#### [Exercise directions]
Only these lines of the data below are wanted: the one with "Sys2Proof.Machine.execLeaseAcquireAny lease s", the one with "Sys2Proof.Machine.execSchedWriteNormalized inst x s", and any lines between them, each repeated exactly.

---- Exercise data

-- ==== Sys2Proof/Machine/Dispatch.lean ====
section
/-! DEFINITION. One arm per instruction. -/

namespace Sys2Proof.Machine

def exec (i : Instr) (s : State) : Host.Outcome State Fault Refusal :=
  match i with
  | .dshotFrameThrottle value11 t crc => Sys2Proof.Machine.execDshotFrameThrottle value11 t crc s
  | .dshotFrameSpecial code t crc => Sys2Proof.Machine.execDshotFrameSpecial code t crc s
  | .replyErpm e m crc => Sys2Proof.Machine.execReplyErpm e m crc s
  | .replyEdtTemperature raw crc => Sys2Proof.Machine.execReplyEdtTemperature raw crc s
  | .replyEdtVoltage raw crc => Sys2Proof.Machine.execReplyEdtVoltage raw crc s
  | .replyEdtCurrent raw crc => Sys2Proof.Machine.execReplyEdtCurrent raw crc s
  | .replyEdtOther ty raw crc => Sys2Proof.Machine.execReplyEdtOther ty raw crc s
  | .nrziWord lead levels => Sys2Proof.Machine.execNrziWord lead levels s
  | .gcrNibble0 => Sys2Proof.Machine.execGcrNibble0 s
  | .gcrNibble1 => Sys2Proof.Machine.execGcrNibble1 s
  | .gcrNibble2 => Sys2Proof.Machine.execGcrNibble2 s
  | .gcrNibble3 => Sys2Proof.Machine.execGcrNibble3 s
  | .gcrNibble4 => Sys2Proof.Machine.execGcrNibble4 s
  | .gcrNibble5 => Sys2Proof.Machine.execGcrNibble5 s
  | .gcrNibble6 => Sys2Proof.Machine.execGcrNibble6 s
  | .gcrNibble7 => Sys2Proof.Machine.execGcrNibble7 s
  | .gcrNibble8 => Sys2Proof.Machine.execGcrNibble8 s
  | .gcrNibble9 => Sys2Proof.Machine.execGcrNibble9 s
  | .gcrNibbleA => Sys2Proof.Machine.execGcrNibbleA s
  | .gcrNibbleB => Sys2Proof.Machine.execGcrNibbleB s
  | .gcrNibbleC => Sys2Proof.Machine.execGcrNibbleC s
  | .gcrNibbleD => Sys2Proof.Machine.execGcrNibbleD s
  | .gcrNibbleE => Sys2Proof.Machine.execGcrNibbleE s
  | .gcrNibbleF => Sys2Proof.Machine.execGcrNibbleF s
  | .encodeThrottle x => Sys2Proof.Machine.execEncodeThrottle x s
  | .encodeSpecial code => Sys2Proof.Machine.execEncodeSpecial code s
  | .crc4 p => Sys2Proof.Machine.execCrc4 p s
  | .buildFrame value11 t => Sys2Proof.Machine.execBuildFrame value11 t s
  | .decodeAndValidate frame16 => Sys2Proof.Machine.execDecodeAndValidate frame16 s
  | .frameToPulses frame16 => Sys2Proof.Machine.execFrameToPulses frame16 s
  | .runsToBits highRuns lowRuns replyBitTicks => Sys2Proof.Machine.execRunsToBits highRuns lowRuns replyBitTicks s
  | .decode highRuns lowRuns replyBitTicks => Sys2Proof.Machine.execDecode highRuns lowRuns replyBitTicks s
  | .allocAcquireAny => Sys2Proof.Machine.execAllocAcquireAny s
  | .allocAcquireInRange first last => Sys2Proof.Machine.execAllocAcquireInRange first last s
  | .allocRelease index => Sys2Proof.Machine.execAllocRelease index s
  | .allocCountFree => Sys2Proof.Machine.execAllocCountFree s
  | .allocIsTaken index => Sys2Proof.Machine.execAllocIsTaken index s
  | .leaseAcquireAny lease => Sys2Proof.Machine.execLeaseAcquireAny lease s
  | .leaseAcquireInRange lease first last => Sys2Proof.Machine.execLeaseAcquireInRange lease first last s
  | .leaseRelease lease => Sys2Proof.Machine.execLeaseRelease lease s
  | .leaseDestroy lease => Sys2Proof.Machine.execLeaseDestroy lease s
  | .schedBegin inst => Sys2Proof.Machine.execSchedBegin inst s
  | .schedArm inst on => Sys2Proof.Machine.execSchedArm inst on s
  | .schedWriteNormalized inst x => Sys2Proof.Machine.execSchedWriteNormalized inst x s
  | .schedSendSpecial inst code => Sys2Proof.Machine.execSchedSendSpecial inst code s
  | .schedReadTelemetry inst => Sys2Proof.Machine.execSchedReadTelemetry inst s
  | .schedEnd inst => Sys2Proof.Machine.execSchedEnd inst s
  | .leaseDisown lease => Sys2Proof.Machine.execLeaseDisown lease s

end Sys2Proof.Machine
end

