-- ==== Sys2Proof/Machine/Agenda.lean ====
section
/-! DEFINITION. What one event of the agenda does (rules R68, R251; log entry 4). -/

namespace Sys2Proof.Machine

/-- A request that is no instruction. A GCR code without a row is looked up like every other code (rules R92, R94 (f); log entry
24); an unassigned selector (rule R96, V5) and arguments that are not the operation's (log entry 9) have no meaning. -/
def rejectRequest (why : Reject) (s : State) : Host.Outcome State Fault Refusal :=
  match why with
  | .noGcrRow code => .next (lookUpCode code s)
  | .selectorUnassigned _ => .refused (.undecodable why)
  | .operands _ => .refused (.undecodable why)

/-- Issue an operation, or present a word, that runs to completion. -/
def runRequest (r : Request) (s : State) : Host.Outcome State Fault Refusal :=
  match Sys2Proof.decode r with
  | .error why => rejectRequest why s
  | .ok i => exec i s

/-- Issue an operation and leave it in flight where it is a `begin` or an `end`; every other operation is one step (rules R66
to R68). -/
def startRequest (r : Request) (s : State) : Host.Outcome State Fault Refusal :=
  match Sys2Proof.decode r with
  | .error why => rejectRequest why s
  | .ok (.schedBegin k) => startBegin k s
  | .ok (.schedEnd k) => startEnd k s
  | .ok i => exec i s

/-- One event. -/
def runEvent (e : Event) (s : State) : Host.Outcome State Fault Refusal :=
  match e with
  | .run r => runRequest r s
  | .start r => startRequest r s
  | .resume k => .next (resumeInst k s)

/-- The first event of the agenda happens; where no host issues anything, nothing moves (rules R251, R253, log entry 19). -/
def runAgenda (s : State) : Host.Outcome State Fault Refusal :=
  match s.agenda with
  | [] => .next s
  | e :: rest => runEvent e { s with agenda := rest }

/-- A host issues a request before everything else. -/
def State.issue (s : State) (r : Request) : State := { s with agenda := .run r :: s.agenda }

end Sys2Proof.Machine
end

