-- ==== Sys2Proof/Laws/Table.lean ====
section
/-! SUPPORT. The laws of the tables of objects: read after write, other names untouched, canonical form kept. -/

namespace Sys2Proof.Laws
open Sys2Proof.Machine

variable {α : Type}

theorem tableErase_keys (name : Nat) (t : List (Nat × α)) : ∀ e ∈ tableErase name t, e.1 ≠ name := by
  intro e he
  simpa using (List.mem_filter.mp he).2

theorem tableFind_of_absent (d : α) (name : Nat) (t : List (Nat × α)) (h : ∀ e ∈ t, e.1 ≠ name) :
    tableFind d name t = d := by
  induction t with
  | nil => rfl
  | cons e rest ih =>
    simp only [tableFind, h e (by simp), if_false]
    exact ih fun e' he' => h e' (by simp [he'])

theorem tableFind_erase_other (d : α) {name other : Nat} (hne : other ≠ name) (t : List (Nat × α)) :
    tableFind d other (tableErase name t) = tableFind d other t := by
  induction t with
  | nil => rfl
  | cons e rest ih =>
    by_cases h : e.1 = name
    · have hno : ¬ e.1 = other := fun h' => hne (h'.symm.trans h)
      have he : tableErase name (e :: rest) = tableErase name rest := by simp [tableErase, h]
      rw [he, ih]
      simp [tableFind, hno]
    · have he : tableErase name (e :: rest) = e :: tableErase name rest := by simp [tableErase, h]
      simp only [he, tableFind, ih]

theorem tableFind_insert_same (d a : α) (name : Nat) (t : List (Nat × α)) (h : ∀ e ∈ t, e.1 ≠ name) :
    tableFind d name (tableInsert name a t) = a := by
  induction t with
  | nil => simp [tableInsert, tableFind]
  | cons e rest ih =>
    by_cases hlt : name < e.1
    · simp [tableInsert, hlt, tableFind]
    · have := h e (by simp)
      simp [tableInsert, hlt, tableFind, this, ih fun e' he' => h e' (by simp [he'])]

theorem tableFind_insert_other (d a : α) {name other : Nat} (hne : other ≠ name) (t : List (Nat × α)) :
    tableFind d other (tableInsert name a t) = tableFind d other t := by
  induction t with
  | nil => simp [tableInsert, tableFind, hne.symm]
  | cons e rest ih =>
    by_cases hlt : name < e.1
    · simp [tableInsert, hlt, tableFind, hne.symm]
    · simp [tableInsert, hlt, tableFind, ih]

theorem tableErase_insert (name : Nat) (a : α) (t : List (Nat × α)) :
    tableErase name (tableInsert name a t) = tableErase name t := by
  induction t with
  | nil => simp [tableInsert, tableErase]
  | cons e rest ih =>
    by_cases hlt : name < e.1
    · simp [tableInsert, hlt, tableErase]
    · simp only [tableInsert, hlt, if_false]
      simp only [tableErase, List.filter_cons] at ih ⊢
      rw [ih]

theorem tableErase_erase (name : Nat) (t : List (Nat × α)) : tableErase name (tableErase name t) = tableErase name t := by
  simp [tableErase]

theorem mem_tableInsert {name : Nat} {a : α} {t : List (Nat × α)} {e : Nat × α} (h : e ∈ tableInsert name a t) :
    e = (name, a) ∨ e ∈ t := by
  induction t with
  | nil => simpa [tableInsert] using h
  | cons x rest ih =>
    by_cases hlt : name < x.1
    · simpa [tableInsert, hlt] using h
    · simp only [tableInsert, hlt, if_false, List.mem_cons] at h
      rcases h with h | h
      · simp [h]
      · rcases ih h with h' | h' <;> simp [h']

variable [DecidableEq α]

/-- Reading a name just written gives what was written. -/
@[simp] theorem tableFind_put_same (d a : α) (name : Nat) (t : List (Nat × α)) :
    tableFind d name (tablePut d name a t) = a := by
  unfold tablePut
  split
  · next h => rw [tableFind_of_absent d name _ (tableErase_keys name t), h]
  · exact tableFind_insert_same d a name _ (tableErase_keys name t)

/-- Writing one name leaves every other. -/
theorem tableFind_put_other (d d' a : α) {name other : Nat} (hne : other ≠ name) (t : List (Nat × α)) :
    tableFind d' other (tablePut d name a t) = tableFind d' other t := by
  unfold tablePut
  split
  · exact tableFind_erase_other d' hne t
  · rw [tableFind_insert_other d' a hne, tableFind_erase_other d' hne]

/-- The later of two writes of one name stands. -/
@[simp] theorem tablePut_put (d a b : α) (name : Nat) (t : List (Nat × α)) :
    tablePut d name a (tablePut d name b t) = tablePut d name a t := by
  have : tableErase name (tablePut d name b t) = tableErase name t := by
    unfold tablePut
    split
    · exact tableErase_erase name t
    · rw [tableErase_insert, tableErase_erase]
  unfold tablePut at this ⊢
  rw [this]

theorem tableWf_erase (d : Nat → α) (name : Nat) (t : List (Nat × α)) (h : tableWf d t = true) :
    tableWf d (tableErase name t) = true := by
  induction t with
  | nil => rfl
  | cons e rest ih =>
    simp only [tableWf, Bool.and_eq_true, decide_eq_true_eq, List.all_eq_true] at h
    by_cases hn : e.1 = name
    · simpa [tableErase, hn] using ih h.2
    · simp only [tableErase, List.filter_cons, hn, ne_eq, not_false_eq_true, decide_true, if_true, tableWf,
        Bool.and_eq_true, decide_eq_true_eq, List.all_eq_true]
      exact ⟨⟨h.1.1, fun x hx => h.1.2 x (List.mem_filter.mp hx).1⟩, ih h.2⟩

theorem tableWf_insert (d : Nat → α) (a : α) (name : Nat) (ha : a ≠ d name) (t : List (Nat × α)) (hk : ∀ e ∈ t, e.1 ≠ name)
    (h : tableWf d t = true) : tableWf d (tableInsert name a t) = true := by
  induction t with
  | nil => simp [tableInsert, tableWf, ha]
  | cons e rest ih =>
    simp only [tableWf, Bool.and_eq_true, decide_eq_true_eq, List.all_eq_true] at h
    by_cases hlt : name < e.1
    · simp only [tableInsert, hlt, if_true, tableWf, Bool.and_eq_true, decide_eq_true_eq, List.all_eq_true,
        List.mem_cons]
      refine ⟨⟨ha, ?_⟩, ⟨h.1.1, h.1.2⟩, h.2⟩
      rintro x (rfl | hx)
      · exact hlt
      · exact Nat.lt_trans hlt (h.1.2 x hx)
    · have hne := hk e (by simp)
      have hgt : e.1 < name := by omega
      simp only [tableInsert, hlt, if_false, tableWf, Bool.and_eq_true, decide_eq_true_eq, List.all_eq_true]
      refine ⟨⟨h.1.1, ?_⟩, ih (fun e' he' => hk e' (by simp [he'])) h.2⟩
      intro x hx
      rcases mem_tableInsert hx with rfl | hx
      · exact hgt
      · exact h.1.2 x hx

/-- A write keeps the canonical form. -/
theorem tableWf_put (d : Nat → α) (a : α) (name : Nat) (t : List (Nat × α)) (h : tableWf d t = true) :
    tableWf d (tablePut (d name) name a t) = true := by
  unfold tablePut
  split
  · exact tableWf_erase d name t h
  · next hne => exact tableWf_insert d a name hne _ (tableErase_keys name t) (tableWf_erase d name t h)

end Sys2Proof.Laws
end

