/-- A step in flight keeps the link or disarms it. -/
theorem instAdvance_link (h : InstAdvance c k i j) : j.link = i.link ∨ j.link = .disarmed := by
  obtain ⟨p, q, rs, h⟩ := h
  cases h with
  | configured | endTx | endReset => exact .inr rfl
  | _ => exact .inl rfl

theorem reached_link (h : ReflTransGen (InstAdvance c k) i j) : j.link = i.link ∨ j.link = .disarmed := by
  induction h with
  | refl => exact .inl rfl
  | tail _ hstep ih =>
    rcases instAdvance_link hstep with heq | hdis
    · rwa [heq]
    · exact .inr hdis

/-- The four rows of the transition table that a command can take. -/
theorem commanded_link {instr : Instr} (h : Commanded c k i instr j) (hne : j.link ≠ i.link) :
    (i.link = .disarmed ∧ j.link = .armedZero ∧ instr = .schedArm k true) ∨
    (i.link = .armedZero ∧ j.link = .armedActive ∧ i.initialized = true ∧
      ∃ x, instr = .schedWriteNormalized k x ∧ AtLeast x (1 / 25)) ∨
    (i.link = .armedActive ∧ j.link = .armedZero ∧ i.initialized = true ∧
      ∃ x, instr = .schedWriteNormalized k x ∧ AtMost x (1 / 50)) ∨
    (j.link = .disarmed ∧ instr = .schedArm k false) := by
  cases h with
  | arm =>
    by_cases hd : i.link = .disarmed
    · exact .inl ⟨hd, if_pos hd, rfl⟩
    · exact absurd (if_neg hd) hne
  | disarm | disarmIdle => exact .inr (.inr (.inr ⟨rfl, rfl⟩))
  | writeIgnored | specialIgnored | read => exact absurd rfl hne
  | special hc hg => exact absurd (gatedLeaves_link hg) hne
  | write hc hh hg =>
    have hlink := gatedLeaves_link hg
    dsimp only at hlink
    have hi := (commandable_iff.mp hc).1
    rcases hh with ⟨h0, hx, h1, -⟩ | ⟨h0, -, h1, -⟩ | ⟨h0, hx, h1, -⟩ | ⟨h0, -, h1, -⟩
    · exact .inr (.inl ⟨h0, hlink.trans h1, hi, _, rfl, hx⟩)
    · exact absurd (hlink.trans (h1.trans h0.symm)) hne
    · exact .inr (.inr (.inl ⟨h0, hlink.trans h1, hi, _, rfl, hx⟩))
    · exact absurd (hlink.trans (h1.trans h0.symm)) hne

end

/-! ### The obligations -/

/-- Settles O54: a command that sends, or the first step of an `end`. -/
theorem framesComeFromCommandsOnly : Obligations.FramesComeFromCommandsOnly := by
  intro s t k h hne
  rcases step_inst h k with heq | ⟨e, ha, hi, hmove⟩
  · exact absurd (by rw [heq]) hne
  · rw [hi]
    generalize hj : t.inst k = j at hmove hne
    cases hmove with
    | stays => exact absurd rfl hne
    | command hinstr hb hc =>
      rw [hinstr]
      rcases commanded_txLog hc hne with ⟨x, rfl⟩ | ⟨code, rfl⟩ | rfl
      · exact .inl ⟨x, rfl⟩
      · exact .inr (.inl ⟨code, rfl⟩)
      · exact .inr (.inr (.inl rfl))
    | beginning hinstr hb hidle hr => exact absurd (beginning_txLog hr (by simp)).1 hne
    | ending hinstr hb hr => exact .inr (.inr (.inr (.inl hinstr)))
    | resumed he hr =>
      refine .inr (.inr (.inr (.inr ⟨he ▸ ha, (instAdvance_txLog hr).resolve_left hne⟩)))

/-- Settles O55: the rows a command takes, and the disarming of `begin` and `end`. -/
theorem linkFollowsItsTransitionTable : Obligations.LinkFollowsItsTransitionTable := by
  intro s t k h hne
  rcases step_inst h k with heq | ⟨e, ha, hi, hmove⟩
  · exact absurd (by rw [heq]) hne
  · rw [hi]
    generalize hj : t.inst k = j at hmove hne
    cases hmove with
    | stays => exact absurd rfl hne
    | command hinstr hb hc =>
      rw [hinstr]
      rcases commanded_link hc hne with ⟨h0, h1, rfl⟩ | ⟨h0, h1, hinit, x, rfl, hx⟩ | ⟨h0, h1, hinit, x, rfl, hx⟩ | ⟨h1, rfl⟩
      · exact .inl ⟨h0, h1, rfl⟩
      · exact .inr (.inl ⟨h0, h1, hinit, x, rfl, hx⟩)
      · exact .inr (.inr (.inl ⟨h0, h1, hinit, x, rfl, hx⟩))
      · exact .inr (.inr (.inr ⟨h1, .inl rfl⟩))
    | beginning hinstr hb hidle hr =>
      exact .inr (.inr (.inr ⟨(reached_link hr).resolve_left hne, .inr (.inl hinstr)⟩))
    | ending hinstr hb hr =>
      exact .inr (.inr (.inr ⟨(reached_link hr).resolve_left hne, .inr (.inr (.inl hinstr))⟩))
    | resumed he hr =>
      exact .inr (.inr (.inr ⟨(instAdvance_link hr).resolve_left hne, .inr (.inr (.inr (he ▸ ha)))⟩))

end Sys2Proof.Proofs.WholeMachine

/-! PROOFS. The invariants every step keeps (rules R27, R30 to R36, R185), and command values below 48 (rule R274). -/

namespace Sys2Proof.Proofs.WholeMachine
open Sys2Proof Sys2Proof.Machine Sys2Proof.Laws Sys2Proof.Proofs.Lifecycle Sys2Proof.Proofs.Commands
  Sys2Proof.Proofs.PacketCodec Sys2Proof.Proofs.Throttle Sys2Proof.Proofs.Step Sys2Proof.Proofs.Transcoder
open Relation (ReflTransGen)
open Claims (afterTransmit restarted)

/-! ### An instance's configuration -/

theorem tableFind_eq_or_mem {α : Type} (d : α) (name : Nat) (t : List (Nat × α)) :
    tableFind d name t = d ∨ ∃ e ∈ t, tableFind d name t = e.2 := by
  induction t with
  | nil => exact .inl rfl
  | cons e rest ih =>
    by_cases h : e.1 = name
    · exact .inr ⟨e, List.mem_cons_self, if_pos h⟩
    · have hrest : tableFind d name (e :: rest) = tableFind d name rest := if_neg h
      rw [hrest]
      exact ih.imp_right fun ⟨e', he', heq⟩ => ⟨e', List.mem_cons_of_mem _ he', heq⟩

theorem configWf_instCfg {s : State} (hc : s.configured = true) (k : InstId) : configWf (s.instCfg k) = true := by
  obtain ⟨hcfg, hown⟩ := (configured_iff s).mp hc
  rcases tableFind_eq_or_mem s.cfg k s.instCfgs with heq | ⟨e, he, heq⟩
  · rw [State.instCfg, heq]
    exact hcfg
  · rw [State.instCfg, heq]
    exact (hown e he).1

/-! ### Command values below 48 -/

/-- From `i` to `j` only frames with a command value of 48 or more were sent. -/
def SendsThrottleOnly (i j : Instance) : Prop :=
  ∃ sent, j.txLog = i.txLog ++ sent ∧ ∀ w ∈ sent, 48 ≤ (w.extractLsb' 5 11 : U11).toNat

theorem SendsThrottleOnly.of_eq {i j : Instance} (h : j.txLog = i.txLog) : SendsThrottleOnly i j :=
  ⟨[], by rw [h, List.append_nil], by simp⟩
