/-- Words of majors 0x0E to 0x0F (R36). -/
def decodeBitwise (x : Pre) (w : Nat) : Except Reject Instr :=
  match fld w 21 4 with
  | 0 => .ok (.shl x (bit w 31) (.ofCode (fld w 25 6 - 14)) (bvf w 14 7) (bvf w 7 7) (bvf w 0 7))
  | 1 => .ok (.shr x (bit w 31) (.ofCode (fld w 25 6 - 14)) (bvf w 14 7) (bvf w 7 7) (bvf w 0 7))
  | 2 => .ok (.sar x (bit w 31) (.ofCode (fld w 25 6 - 14)) (bvf w 14 7) (bvf w 7 7) (bvf w 0 7))
  | 3 => .ok (.band x (bit w 31) (.ofCode (fld w 25 6 - 14)) (bvf w 14 7) (bvf w 7 7) (bvf w 0 7))
  | 4 => .ok (.bor x (bit w 31) (.ofCode (fld w 25 6 - 14)) (bvf w 14 7) (bvf w 7 7) (bvf w 0 7))
  | 5 => .ok (.bxor x (bit w 31) (.ofCode (fld w 25 6 - 14)) (bvf w 14 7) (bvf w 7 7) (bvf w 0 7))
  | 6 => .ok (.andn x (bit w 31) (.ofCode (fld w 25 6 - 14)) (bvf w 14 7) (bvf w 7 7) (bvf w 0 7))
  | 7 => .ok (.orn x (bit w 31) (.ofCode (fld w 25 6 - 14)) (bvf w 14 7) (bvf w 7 7) (bvf w 0 7))
  | 8 => if fld w 0 7 = 0 then
      .ok (.bnot x (bit w 31) (.ofCode (fld w 25 6 - 14)) (bvf w 14 7) (bvf w 7 7))
    else .error .reserved
  | 9 => if fld w 0 7 = 0 then
      .ok (.popc x (bit w 31) (.ofCode (fld w 25 6 - 14)) (bvf w 14 7) (bvf w 7 7))
    else .error .reserved
  | 10 => if fld w 0 7 = 0 then
      .ok (.clz x (bit w 31) (.ofCode (fld w 25 6 - 14)) (bvf w 14 7) (bvf w 7 7))
    else .error .reserved
  | 11 => if fld w 0 7 = 0 then
      .ok (.ctz x (bit w 31) (.ofCode (fld w 25 6 - 14)) (bvf w 14 7) (bvf w 7 7))
    else .error .reserved
  | 12 => if fld w 0 7 = 0 then
      .ok (.brev x (bit w 31) (.ofCode (fld w 25 6 - 14)) (bvf w 14 7) (bvf w 7 7))
    else .error .reserved
  | 13 => .ok (.perm x (bit w 31) (.ofCode (fld w 25 6 - 14)) (bvf w 14 7) (bvf w 7 7) (bvf w 0 7))
  | 14 => if fld w 25 6 = 14 then
      .ok (.idot4I8 x (bit w 31) (bvf w 14 7) (bvf w 7 7) (bvf w 0 7))
    else .error .reserved
  | 15 => if fld w 25 6 = 14 then
      .ok (.idot4N8 x (bit w 31) (bvf w 14 7) (bvf w 7 7) (bvf w 0 7))
    else .error .reserved
  | _ => .error .minor

/-- Words of majors 0x10 to 0x13 (R36). -/
def decodeField (x : Pre) (w : Nat) : Except Reject Instr :=
  match fld w 21 4 with
  | 0 => .ok (.bfx x (bit w 31) (.ofCode (fld w 25 6 - 16)) (bvf w 14 7) (bvf w 7 7) (bvf w 0 7))
  | 1 => .ok (.bfi x (bit w 31) (.ofCode (fld w 25 6 - 16)) (bvf w 14 7) (bvf w 7 7) (bvf w 0 7))
  | 2 => .ok (.fshl x (bit w 31) (.ofCode (fld w 25 6 - 16)) (bvf w 14 7) (bvf w 7 7) (bvf w 0 7))
  | 3 => .ok (.fshr x (bit w 31) (.ofCode (fld w 25 6 - 16)) (bvf w 14 7) (bvf w 7 7) (bvf w 0 7))
  | 4 => if fld w 7 7 = 0 then
      .ok (.bmsk x (bit w 31) (.ofCode (fld w 25 6 - 16)) (bvf w 14 7) (bvf w 0 7))
    else .error .reserved
  | _ => .error .minor

/-- Words of major 0x14 (R36). -/
def decodeMovi (x : Pre) (w : Nat) : Except Reject Instr :=
  if fld w 11 7 = 0 then
      .ok (.movi x (bit w 31) (bvf w 18 7) (bvf w 0 11))
  else .error .reserved

/-- Words of major 0x15 (R36). -/
def decodeMovh (x : Pre) (w : Nat) : Except Reject Instr :=
  .ok (.movh x (bit w 31) (bvf w 18 7) (bvf w 11 7) (bvf w 0 11))

/-- Words of major 0x16 (R36). -/
def decodeXset (x : Pre) (w : Nat) : Except Reject Instr :=
  if fld w 20 5 = 0 then
      .ok (.xset x (bit w 31) (bvf w 18 2) (bvf w 11 7) (bvf w 0 11))
  else .error .reserved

--------

#### [Result]
  | .leaseAcquireAny lease => Sys2Proof.Machine.execLeaseAcquireAny lease s
  | .leaseAcquireInRange lease first last => Sys2Proof.Machine.execLeaseAcquireInRange lease first last s
  | .leaseRelease lease => Sys2Proof.Machine.execLeaseRelease lease s
  | .leaseDestroy lease => Sys2Proof.Machine.execLeaseDestroy lease s
  | .schedBegin inst => Sys2Proof.Machine.execSchedBegin inst s
  | .schedArm inst on => Sys2Proof.Machine.execSchedArm inst on s
  | .schedWriteNormalized inst x => Sys2Proof.Machine.execSchedWriteNormalized inst x s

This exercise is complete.